Le gouvernement bernois relève que cela dépasserait les limites de l'engagement «admissible» des pouvoirs publics dans une campagne de votation. Il tient à ce que la solution de la Question jurassienne soit le résultat d'une procédure démocratique. Il ne financera donc pas d'actions menées par les comités en faveur du maintien du Jura bernois dans le canton de Berne.
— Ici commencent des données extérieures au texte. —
-- ==== Sys2Proof/Machine/Load.lean ====
section
/-!
DEFINITION. The Load Converter (chapter 3): the packings and their arithmetic, the translation of window offsets, the verdicts,
the running totals, verify reads, and the opening and closing of a session; with them CLIP_DISCARD, PIN and UNPIN of the Clip
Directory and the Head Store (chapter 4).
-/

namespace Sys2Proof.Machine

/-! ### Packings (section 3.2) -/

/-- The packing of a code; codes above 3 are refused before this is asked (R41). -/
def packingOfCode (n : Nat) : Packing := if n = 0 then .p16 else if n = 1 then .p24l else if n = 2 then .p12r else .pu8

/-- Bytes of the Load Window that one incoming sample occupies. -/
def sampleBytes : Packing → Nat
  | .p16 => 2
  | .p24l => 4
  | .p12r => 2
  | .pu8 => 1

/-- First lanes of the sample positions of a word, lowest first. -/
def positions : Packing → List Nat
  | .p16 => [0, 2]
  | .p24l => [0]
  | .p12r => [0, 2]
  | .pu8 => [0, 1, 2, 3]

/-- P24L: floor((v + 128) / 256), 32767 where it would be 32768 (R48). -/
def roundP24 (v : Int) : Int := min 32767 ((v + 128) / 256)

/-- The stored sample of the incoming sample whose first lane is `i` (R47 to R49). -/
def storedSample (p : Packing) (w : Word) (i : Nat) : Half :=
  match p with
  | .p16 => w.extractLsb' (8 * i) 16
  | .p24l => BitVec.ofInt 16 (roundP24 (w.extractLsb' 8 24).toInt)
  | .p12r => BitVec.ofInt 16 ((w.extractLsb' (8 * i) 12).toInt * 16)
  | .pu8 => BitVec.ofInt 16 (((laneOf w i).toNat - 128 : Int) * 256)

/-- What a verify read returns for a stored sample, at lane 0 (R55). -/
def returnedSample (p : Packing) (s : Half) : Word :=
  match p with
  | .p16 => BitVec.setWidth 32 s
  | .p24l => BitVec.ofInt 32 (s.toInt * 65536)
  | .p12r => BitVec.setWidth 32 (BitVec.ofInt 16 (s.toInt / 16))
  | .pu8 => BitVec.setWidth 32 (BitVec.ofInt 8 (s.toInt / 256 + 128))

/-! ### Translation (R50) -/

/-- Bytes per incoming frame, F. -/
def frameBytes (p : Packing) (channels : Nat) : Nat := sampleBytes p * channels

/-- The frame of the sample at window offset `o`. -/
def frameOf (p : Packing) (channels o : Nat) : Nat := o / frameBytes p channels

/-- The channel of the sample at window offset `o`. -/
def channelOf (p : Packing) (channels o : Nat) : Nat := (o % frameBytes p channels) / sampleBytes p

/-- Where the sample at window offset `o` is stored. -/
def storedAddr (p : Packing) (channels base o : Nat) : Nat :=
  base + (frameOf p channels o * channels + channelOf p channels o) * 2

/-! ### Verdicts (R52, R53) -/

/-- The enabled lanes do not cover whole samples (R52). -/
def isPartial (p : Packing) (lanes : Lanes) : Bool :=
  match p with
  | .p24l => lanes != 0xF
  | .pu8 => false
  | _ => lanes.getLsbD 0 != lanes.getLsbD 1 || lanes.getLsbD 2 != lanes.getLsbD 3

/-- The sample positions a write enables. -/
def enabledPositions (p : Packing) (lanes : Lanes) : List Nat := (positions p).filter (fun i => lanes.getLsbD i)

/-- A sample in the enabled lanes lies at or beyond the capacity (R53); `off` is the word's window offset. -/
def outOfRange (se : Session) (off : Nat) (lanes : Lanes) : Bool :=
  (enabledPositions se.packing lanes).any (fun i => decide (se.capacity ≤ frameOf se.packing se.channels (off + i)))

/-! ### Running totals (R57 to R60) -/

/-- One of the eight shifts of the CRC (R60). -/
def crcShift (c : Half) : Half := if c.msb then (c <<< 1) ^^^ 0x1021 else c <<< 1

/-- The CRC register after one byte (R60). -/
def crcByte (c : Half) (b : Byte) : Half :=
  crcShift (crcShift (crcShift (crcShift (crcShift (crcShift (crcShift (crcShift (c ^^^ (b ++ 0#8)))))))))

/-- The CRC register after one stored sample, low byte first (R60). -/
def crcSample (c : Half) (s : Half) : Half := crcByte (crcByte c (s.extractLsb' 0 8)) (s.extractLsb' 8 8)

/-- The magnitude of a sample; that of −32768 is 32768 (R58). -/
def magnitude (s : Half) : Nat := s.toInt.natAbs

/-- The session after one stored sample of frame `f` (R57, R58, R60). -/
def countSample (se : Session) (f : Nat) (s : Half) : Session :=
  { se with
    highest := some (max f (se.highest.getD 0))
    peak := max se.peak (magnitude s)
    crc := crcSample se.crc s }

/-- Lowest enabled lane; 4 where none is. -/
def lowLane (lanes : Lanes) : Nat :=
  if lanes.getLsbD 0 then 0 else if lanes.getLsbD 1 then 1 else if lanes.getLsbD 2 then 2 else if lanes.getLsbD 3 then 3 else 4

/-- Highest enabled lane; 0 where none is. -/
def highLane (lanes : Lanes) : Nat :=
  if lanes.getLsbD 3 then 3 else if lanes.getLsbD 2 then 2 else if lanes.getLsbD 1 then 1 else 0

/-- The enabled lanes are contiguous. -/
def contiguous (lanes : Lanes) : Bool :=
  (List.range 4).all (fun i => !(decide (lowLane lanes ≤ i) && decide (i ≤ highLane lanes)) || lanes.getLsbD i)

/-- The order flag and the next offset after an accepted write (R59). -/
def countOrder (se : Session) (off : Nat) (lanes : Lanes) : Session :=
  { se with
    orderGood := se.orderGood && contiguous lanes && off + lowLane lanes == se.nextOffset
    nextOffset := off + highLane lanes + 1 }

/-- The session after an accepted write (R57). -/
def countWrite (se : Session) (off : Nat) (lanes : Lanes) (data : Word) : Session :=
  countOrder
    ((enabledPositions se.packing lanes).foldl
      (fun t i => countSample t (frameOf se.packing se.channels (off + i)) (storedSample se.packing data i)) se)
    off lanes

/-! ### The memory writes of a converted write (R51) -/

/-- The memory write of one stored halfword. -/
def halfAt (a : Nat) (s : Half) : HalfWrite :=
  if a % 4 = 0 then ⟨a, 3#4, BitVec.setWidth 32 s⟩ else ⟨a - 2, 12#4, s ++ 0#16⟩

/-- Join a halfword to the memory writes so far: into the last of them where it lies in the same word. -/
def joinHalf (ws : List HalfWrite) (h : HalfWrite) : List HalfWrite :=
  match ws with
  | [] => [h]
  | [w] => if w.addr = h.addr then [⟨w.addr, w.lanes ||| h.lanes, w.data ||| h.data⟩] else [w, h]
  | w :: ws => w :: joinHalf ws h

/-- The memory writes of an accepted write, lower address first. -/
def halfWrites (se : Session) (off : Nat) (lanes : Lanes) (data : Word) : List HalfWrite :=
  (enabledPositions se.packing lanes).foldl
    (fun ws i => joinHalf ws (halfAt (storedAddr se.packing se.channels se.base (off + i)) (storedSample se.packing data i))) []

/-! ### Verify reads (R55, R56) -/

/-- Positions of the word read whose frame lies below the capacity. -/
def coveredPositions (j : VerifyJob) : List Nat :=
  (positions j.packing).filter (fun i => decide (frameOf j.packing j.channels (j.offset + i) < j.capacity))

/-- The aligned word a position is stored in. -/
def wordOf (a : Nat) : Nat := a / 4 * 4

/-- The memory words a verify read needs (R56), in the order they are read: lowest first is the model's choice where a PU8 read needs
two (assumption 28). -/
def verifyWords (j : VerifyJob) : List Nat :=
  ((coveredPositions j).map (fun i => wordOf (storedAddr j.packing j.channels j.base (j.offset + i)))).eraseDups

/-- A verify read as it begins. -/
def verifyJob (se : Session) (off : Nat) : VerifyJob :=
  let j : VerifyJob := ⟨se.packing, se.channels, se.base, se.capacity, off, [], []⟩
  { j with todo := verifyWords j }

/-- What one position of a verify read returns, in its place in the word; zero where its word was not read (R20). -/
def verifyPosition (j : VerifyJob) (i : Nat) : Word :=
  let a := storedAddr j.packing j.channels j.base (j.offset + i)
  match j.got.find? (fun g => g.1 == wordOf a) with
  | some (_, w) => returnedSample j.packing (w.extractLsb' (8 * (a % 4)) 16) <<< (8 * i)
  | none => 0

/-- The word a verify read returns (R55). -/
def verifyWord (j : VerifyJob) : Word := (coveredPositions j).foldl (fun w i => w ||| verifyPosition j i) 0

/-! ### Load commands (section 3.1) -/

/-- A LOAD_OPEN's arguments fail (R41). -/
def loadOpenBad (a : CommandArgs) : Bool :=
  decide (127 < a.b0) || decide (3 < a.b1) || (a.b2 != 1 && a.b2 != 2) || a.w3 == 0 || decide (Config.maxFrames < a.w3)
    || a.w2 % 0x400 != 0 || decide (Config.memoryEnd < a.w2 + a.w3 * a.b2 * 2)

/-- A byte range meets the extent of an entry. -/
def meetsExtent (range : Nat × Nat) (e : ClipEntry) : Bool := (extentOf e).any (rangesMeet range)

/-- A byte range meets the extent of a clip entry other than `skip`'s that is not EMPTY. -/
def meetsOtherClip (s : State) (range : Nat × Nat) (skip : Nat) : Bool :=
  (List.range 128).any (fun c => c != skip && meetsExtent range (clipOf s c))

/-- LOAD_OPEN, past its argument checks (R41, R42). -/
def loadOpenBody (a : CommandArgs) (s : State) : State × ResultCode :=
  let e := clipOf s a.b0
  let range := (a.w2, a.w2 + a.w3 * a.b2 * 2)
  if s.session.isSome then (s, .loadBusy)
  else if e.state = .retiring ∨ 0 < e.uses then (s, .clipBusy)
  else if rangesMeet range (regionRange s.crb) || rangesMeet range (windowRange (lwb s.shadow)) || meetsOtherClip s range a.b0 then
    (s, .loadOverlap)
  else
    let s1 := match e.headSlot with
      | some k => freeSlot k s
      | none => s
    let s2 := setClip a.b0 ⟨.loading, a.b2, a.w2, a.w3, 0, 0, 0, .notChecked, 0, none⟩ s1
    ({ s2 with session := some ⟨a.b0, packingOfCode a.b1, a.b2, a.w2, a.w3, none, 0, 0xFFFF, true, 0⟩ }, .done)

/-- CRC status and state at a close (R44). -/
def closeStatus (check orderGood : Bool) (crc expected : Half) : CrcStatus :=
  if check = false then .notChecked else if orderGood = false then .order else if crc = expected then .matched else .mismatch

/-- The state an entry takes from its CRC status (R44). -/
def closeState : CrcStatus → ClipState
  | .notChecked => .ready
  | .matched => .ready
  | .mismatch => .faulty
  | .order => .faulty

/-- LOAD_CLOSE (R43, R44). The entry's capacity, which has a meaning in LOADING only (R61), becomes 0: the model's choice
(assumption 29). -/
def loadCloseBody (a : CommandArgs) (s : State) : State × ResultCode :=
  match s.session with
  | none => (s, .noLoad)
  | some se =>
    match se.highest with
    | none => (s, .loadEmpty)
    | some f =>
      let st := closeStatus (a.b0 % 2 == 1) se.orderGood se.crc (BitVec.ofNat 16 a.w2)
      let s1 := setClip se.clip ⟨closeState st, se.channels, se.base, 0, f + 1, se.peak, se.crc, st, 0, none⟩ s
      (raiseEvent .loadDone se.clip st.code (BitVec.ofNat 32 (f + 1)) { s1 with session := none }, .done)

/-- LOAD_ABORT (R45). -/
def loadAbortBody (s : State) : State × ResultCode :=
  match s.session with
  | none => (s, .noLoad)
  | some se => (setClip se.clip ClipEntry.blank { s with session := none }, .done)

/-! ### Directory and head commands (chapter 4) -/

/-- CLIP_DISCARD of clip `c` (R65). -/
def clipDiscardBody (c : Nat) (s : State) : State × ResultCode :=
  let e := clipOf s c
  match e.state with
  | .empty => (s, .done)
  | .retiring => (s, .done)
  | .loading => (s, .loadBusy)
  | _ =>
    if e.uses = 0 then (setClip c ClipEntry.blank (unpinClip c s), .done)
    else
      let s1 := unpinClip c s
      (setClip c { clipOf s1 c with state := .retiring } s1, .done)

/-- PIN of clip `c` (R68). -/
def pinBody (c : Nat) (s : State) : State × ResultCode :=
  let e := clipOf s c
  if e.state ≠ .ready then (s, .clipNotReady)
  else if e.headSlot.isSome then (s, .alreadyPinned)
  else match (indices 8 (fun k => (slotOf s k).state == .free)).head? with
    | none => (s, .headFull)
    | some k =>
      (setClip c { e with headSlot := some k }
        (setSlot k ⟨.filling, c, min Config.headFrames e.length, 0, 0, []⟩ s), .done)

/-- UNPIN of clip `c` (R71). -/
def unpinBody (c : Nat) (s : State) : State × ResultCode :=
  let e := clipOf s c
  if e.state = .ready ∨ e.state = .retiring then
    match e.headSlot with
    | none => (s, .notPinned)
    | some k => (unpinSlot k s, .done)
  else (s, .notPinned)

end Sys2Proof.Machine
end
L'exécutif a fait cette mise au point vendredi dans ses réponses à une série d'interventions parlementaires déposées par des opposants comme par des partisans d'un nouveau canton. C'est le 24 novembre que les citoyens des deux régions se prononceront sur la mise en place d'une constituante chargée de dessiner un projet de canton.
Engagement jurassien
Berne attend de son homologue jurassien qu'il agisse aussi dans une totale transparence. Il a souligné que l'engagement des autorités cantonales ou communales du Jura, ainsi que l'utilisation de fonds publics étaient proscrits. Le résultat de la votation serait sinon juridiquement attaquable.
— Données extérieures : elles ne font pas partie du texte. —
/-- The events of ends that come one after the other, `before` being those that came first: each raises CUE_END with its reason, and
the one that brings the use count of a RETIRING clip to 0 has CLIP_EMPTY directly behind its CUE_END (R66, R141). -/
def endEvents (s : State) : List VoiceEnd → List VoiceEnd → List RaisedEvent
  | _, [] => []
  | before, (v, x, reason) :: rest =>
    let e := clipOf s x.clip
    let n := usesEnded x.clip before
    (.cueEnd, x.cue, v, BitVec.ofNat 32 (endCode reason + (if x.sounded = true then 8 else 0) + 0x100 * x.clip + 0x10000 * x.underruns)) ::
      ((if e.state = .retiring ∧ (n = 0 ∨ n < e.uses) ∧ e.uses ≤ n + 1 then [(.clipEmpty, x.clip, 0, BitVec.ofNat 32 e.base)] else []) ++
        endEvents s (before ++ [(v, x, reason)]) rest)

/-- Clip `c` behind these ends and `joined` allocations: its use count, and EMPTY where it was RETIRING and its last use ended
(R64, R66). -/
def UsesCounted (ends : List VoiceEnd) (joined c : Nat) (s t : State) : Prop :=
  let e := clipOf s c
  let n := usesEnded c ends
  (clipOf t c).uses = e.uses - n + joined ∧
    (clipOf t c).state = (if e.state = .retiring ∧ 0 < n ∧ e.uses ≤ n then .empty else e.state)

/-- Head slot `k` once `left` readers have left it and `joined` have joined: FREE where it was DRAINING and its last reader left
(R70). -/
def ReadersCounted (left joined k : Nat) (s t : State) : Prop :=
  let h := slotOf s k
  slotOf t k =
    if h.state = .draining ∧ 0 < left ∧ h.readers ≤ left then HeadSlot.blank else { h with readers := h.readers - left + joined }

/-- The clips and the head slots behind these ends. -/
def EndsCounted (ends : List VoiceEnd) (s t : State) : Prop :=
  (∀ c, c < 128 → UsesCounted ends 0 c s t) ∧ ∀ k, k < 8 → ReadersCounted (readersEnded k ends) 0 k s t

/-! ### Fires -/

/-- The effective end that a fire of `c` resolves (R84). -/
def stopOf (c : CueRecord) (e : ClipEntry) : Nat := if c.stop = 0 then e.length else min c.stop e.length

/-- The loop end that it resolves (R85). -/
def loopEndOf (c : CueRecord) (e : ClipEntry) : Nat := if c.le = 0 then stopOf c e else min c.le (stopOf c e)

/-- Whether the voice loops (R85). -/
def loops (c : CueRecord) (e : ClipEntry) : Bool := c.loopEnable && decide (c.ls < loopEndOf c e) && decide (c.start < loopEndOf c e)

/-- The adjusted fields as a set (R88). -/
def adjustedOf (c : CueRecord) (e : ClipEntry) : Nat :=
  (if 8192 < c.level then 1 else 0) + (if e.length < c.stop then 2 else 0) +
    (if c.loopEnable = true ∧ stopOf c e < c.le then 4 else 0) + (if c.loopEnable = true ∧ loops c e = false then 8 else 0)

/-- A fire of `c` at `s` gets head start from slot `k`: its clip's slot, READY, the start below the head length, which a loop's end
lies above (R130). -/
def GetsHead (c : CueRecord) (s : State) (k : Nat) : Prop :=
  let e := clipOf s c.clip
  e.headSlot = some k ∧ (slotOf s k).state = .ready ∧ c.start < (slotOf s k).headLength ∧
    (loops c e = true → (slotOf s k).headLength < loopEndOf c e)

/-- `x` is the record that fire `f` at `s` sets up over the record `old`, with head start from the slot `head` or none (R79, R129,
R130, R151, R154). The loop points of a voice that does not loop are free (assumption 7). -/
def SnapshotTaken (f : Fire) (head : Option Nat) (s : State) (old x : Voice) : Prop :=
  let c := cueRecord s.shadow f.cue
  let e := clipOf s c.clip
  x.state = (if head.isSome = true then (if 0 < c.fi then .rising else .steady) else .priming) ∧
    x.cue = f.cue ∧ x.clip = c.clip ∧ x.channels = e.channels ∧ x.source = f.source ∧ x.number = f.number ∧
    x.preview = f.preview ∧ x.mask = (if f.preview = true then 4#4 else c.mask) ∧ x.priority = c.priority ∧ x.choke = c.choke ∧
    x.retrigger = c.retrigger ∧ x.role = c.role ∧ x.stamp = s.frameCounter ∧ x.start = c.start ∧ x.effEnd = stopOf c e ∧
    x.loop = loops c e ∧ (loops c e = true → x.ls = c.ls ∧ x.le = loopEndOf c e) ∧ x.fi = c.fi ∧ x.fo = c.fo ∧ x.tail = c.tail ∧
    x.followOn = c.followOn ∧ x.followCue = c.followCue ∧ x.due = c.start ∧ x.lc = min c.level 8192 ∧ x.lt = min c.level 8192 ∧
    x.n = 0 ∧ x.m = 0 ∧ x.er = 0 ∧ x.fallLength = 0 ∧ x.lastEnv = 0 ∧ x.underruns = 0 ∧ x.sounded = false ∧
    x.headFlag = head.isSome ∧ x.headSlot = head.getD 0 ∧ x.fifo = [] ∧ x.inFlight = 0 ∧ x.epoch = old.epoch + 1 ∧
    (∀ k, head = some k → x.fetchPos = (slotOf s k).headLength) ∧ (head = none → x.fetchPos = c.start) ∧
    x.lastEnd = old.lastEnd ∧ x.boardFlag = true

/-- The events of the set-up of voice `v` for fire `f`: CUE_ADJUSTED where a field was adjusted, then CUE_START (R88, R131). -/
def startEvents (f : Fire) (head : Option Nat) (v : Nat) (s : State) : List RaisedEvent :=
  let c := cueRecord s.shadow f.cue
  let adjusted := adjustedOf c (clipOf s c.clip)
  (if adjusted = 0 then [] else [(.cueAdjusted, f.cue, v, BitVec.ofNat 32 adjusted)]) ++
    [(.cueStart, f.cue, v, BitVec.ofNat 32 (f.source.code + (if f.preview = true then 4 else 0) +
      (if head.isSome = true then 8 else 0) + 0x100 * f.number + 0x10000 * c.clip))]

/-- The voice `x` as the retrigger of RESTART and the choke of cue record `c` leave it, of a fire of `cue` (R125, R126). -/
def reachedByFire (cue : Nat) (c : CueRecord) (x : Voice) : Voice :=
  if x.state = .idle then x
  else if x.cue = cue then (if c.retrigger = .restart then endedVoice .restarted x else x)
  else if c.choke ≠ 0 ∧ x.choke = c.choke then releasedVoice (some x.fo) .choked .choked x
  else x

/-- The part with its voices as retrigger and choke leave them, where the fire's allocation looks (R127). -/
def voicesReached (cue : Nat) (s : State) : State :=
  { s with voices := s.voices.map (reachedByFire cue (cueRecord s.shadow cue)) }

/-- The ends that retrigger and choke bring, in the order of R124: the voices restarted, then those choked to their end. -/
def endsByFire (cue : Nat) (s : State) : List VoiceEnd :=
  let reached := voiceOf (voicesReached cue s)
  (endsAmong s reached .restarted).filter (fun e => e.2.1.cue == cue) ++
    (endsAmong s reached .choked).filter (fun e => e.2.1.cue != cue)

/-- A DRAINING slot of clip `c` is the one its entry names (R70). -/
def DrainsOwn (c : Nat) (s : State) : Prop :=
  ∀ k, k < 8 → (slotOf s k).state = .draining → (slotOf s k).clip = c → (clipOf s c).headSlot = some k

/-- Fire `f`, taken from the port at `s`, takes voice `v` over the record `old`, behind these ends: the voice holds the snapshot, every
other voice is as in `reached`, the use counts and readers follow, and the events stand in the order of R124 (R64, R66, R70, R88,
R129 to R131, R140). -/
def FireTakes (f : Fire) (reached : Nat → Voice) (ends : List VoiceEnd) (v : Nat) (old : Voice) (s t : State) : Prop :=
  let c := cueRecord s.shadow f.cue
  ∃ (head : Option Nat) (x : Voice), SnapshotTaken f head s old x ∧ voiceOf t v = servedVoice t.port v x ∧
    (DrainsOwn c.clip s → ∀ k, head = some k ↔ GetsHead c s k) ∧
    (∀ w, w < 24 → w ≠ v → voiceOf t w = servedVoice t.port w (reached w)) ∧
    (∀ k, k < 128 → UsesCounted ends (if k = c.clip then 1 else 0) k s t) ∧
    (∀ k, k < 8 → ReadersCounted (readersEnded k ends) (if head = some k then 1 else 0) k s t) ∧
    (CanAppend (2 * ends.length + 2) s → Appended (endEvents s [] ends ++ startEvents f head v s) s t)

/-- The fire of a line, of a timer or of a follow comes to the Voice Engine at `p`. A check that fails, or an IGNORE cue's own voice,
raises CUE_REFUSED and changes nothing else. A fire that neither chokes nor restarts, with an IDLE voice, starts: the lowest IDLE voice
holds the snapshot, with CUE_ADJUSTED where a field was adjusted and CUE_START, and every other voice is the same (R82, R83, R88, R124,
R125, R127, R129, R131). `extra` are the parts that what fires changes besides; the events are stated where the fire stands alone, so
that nothing else of the step raises any. -/
def FireComes (f : Fire) (extra : List Part) (alone : Prop) (p t : State) : Prop :=
  let c := cueRecord p.shadow f.cue
  (∀ code, fireChecks f c p = some code ∨ fireChecks f c p = none ∧ ignoreBlocks p f.cue c = true ∧ code = .alreadyPlaying →
    (alone → Raises .cueRefused f.cue (f.source.code + 0x100 * f.number) (BitVec.ofNat 32 code.code) p t) ∧
      unchangedBut (.queue :: extra) p t) ∧
  (∀ v, fireChecks f c p = none → ignoreBlocks p f.cue c = false → c.retrigger ≠ .restart → c.choke = 0 → v < 24 →
    (voiceOf p v).state = .idle → (∀ w, w < v → (voiceOf p w).state ≠ .idle) →
    (∃ head x, (∀ k, head = some k ↔ GetsHead c p k) ∧ SnapshotTaken f head p (voiceOf p v) x ∧ VoiceHolds p t v x ∧
      (alone → CanAppend 2 p → Appended (startEvents f head v p) p t)) ∧
    (∀ w, w ≠ v → VoiceHolds p t w (voiceOf p w)) ∧ clipOf t c.clip = { clipOf p c.clip with uses := (clipOf p c.clip).uses + 1 } ∧
    unchangedBut (voiceParts ++ .waiting :: extra) p t)

/-! ### Presses and releases -/

/-- `d` reference periods can pass before the next step: no filter timer, penalty, frame timer or gap timer runs out sooner
(assumption 4). -/
def Soonest (d : Nat) (s : State) : Prop :=
  (∀ n, n < 10 → s.rst = false → (lineOf s n).filter = .pressing ∨ (lineOf s n).filter = .releasing →
      d ≤ (lineOf s n).timer) ∧
    (∀ n p, n < 8 → (lineOf s n).penalty = some p → d ≤ p) ∧ d ≤ s.clock.frameTimer ∧
    (s.clock.state = .relocking → d ≤ s.clock.gap)

/-- The part as a press of line `n` by its filter timer finds it: the time up to the expiry has passed, the filter is DOWN. -/
def atPress (n : Nat) (s : State) : State := setFilter n .down 0 (elapse (lineOf s n).timer s)

/-- The part as a release of line `n` by its filter timer finds it. -/
def atRelease (n : Nat) (s : State) : State := setFilter n .up 0 (elapse (lineOf s n).timer s)

/-- Line `n`'s filter timer counts toward a press and is the next to run out, and RST# is not asserted. -/
def PressComing (n : Nat) (s : State) : Prop :=
  (lineOf s n).filter = .pressing ∧ s.rst = false ∧ Soonest (lineOf s n).timer s

/-- Line `n`'s filter timer counts toward a release and is the next to run out, and RST# is not asserted. -/
def ReleaseComing (n : Nat) (s : State) : Prop :=
  (lineOf s n).filter = .releasing ∧ s.rst = false ∧ Soonest (lineOf s n).timer s

/-- The burst in flight turns stale where its voice ends between `p` and what `reached` gives (R154). -/
def StaleWhereEnded (reached : Nat → Voice) (p t : State) : Prop :=
  ∀ b, p.port = some (.burst b) → b.voice < 24 →
    t.port = some (.burst { b with
      stale := b.stale || ((voiceOf p b.voice).state != .idle && (reached b.voice).state == .idle) })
L'exécutif bernois l'a répété vendredi, il jugerait «inacceptable» que les autorités du Jura engagent des fonds publics pour financer la campagne tant dans le Jura que dans le Jura bernois. Il ne peut cependant pas empêcher qu'une campagne en faveur du oui soit menée dans le Jura bernois par des mouvements implantés dans le Jura.
Début de polémique
Une ligne suivie par le Jura. Le Gouvernement jurassien a souligné à plusieurs reprises qu'il n'investira pas d'argent public dans des actions de propagande. Il avait qualifié au début du mois de mars de fantaisistes les affirmations selon lesquelles il disposerait d'un budget de campagne entre un et deux millions de francs.
Dans sa réponse aux interpellations parlementaires, le gouvernement bernois écrit qu'il a la conviction que le maintien du Jura bernois dans le canton de Berne est dans l'intérêt de la région elle-même, dans celui de la Suisse romande et de la Suisse toute entière.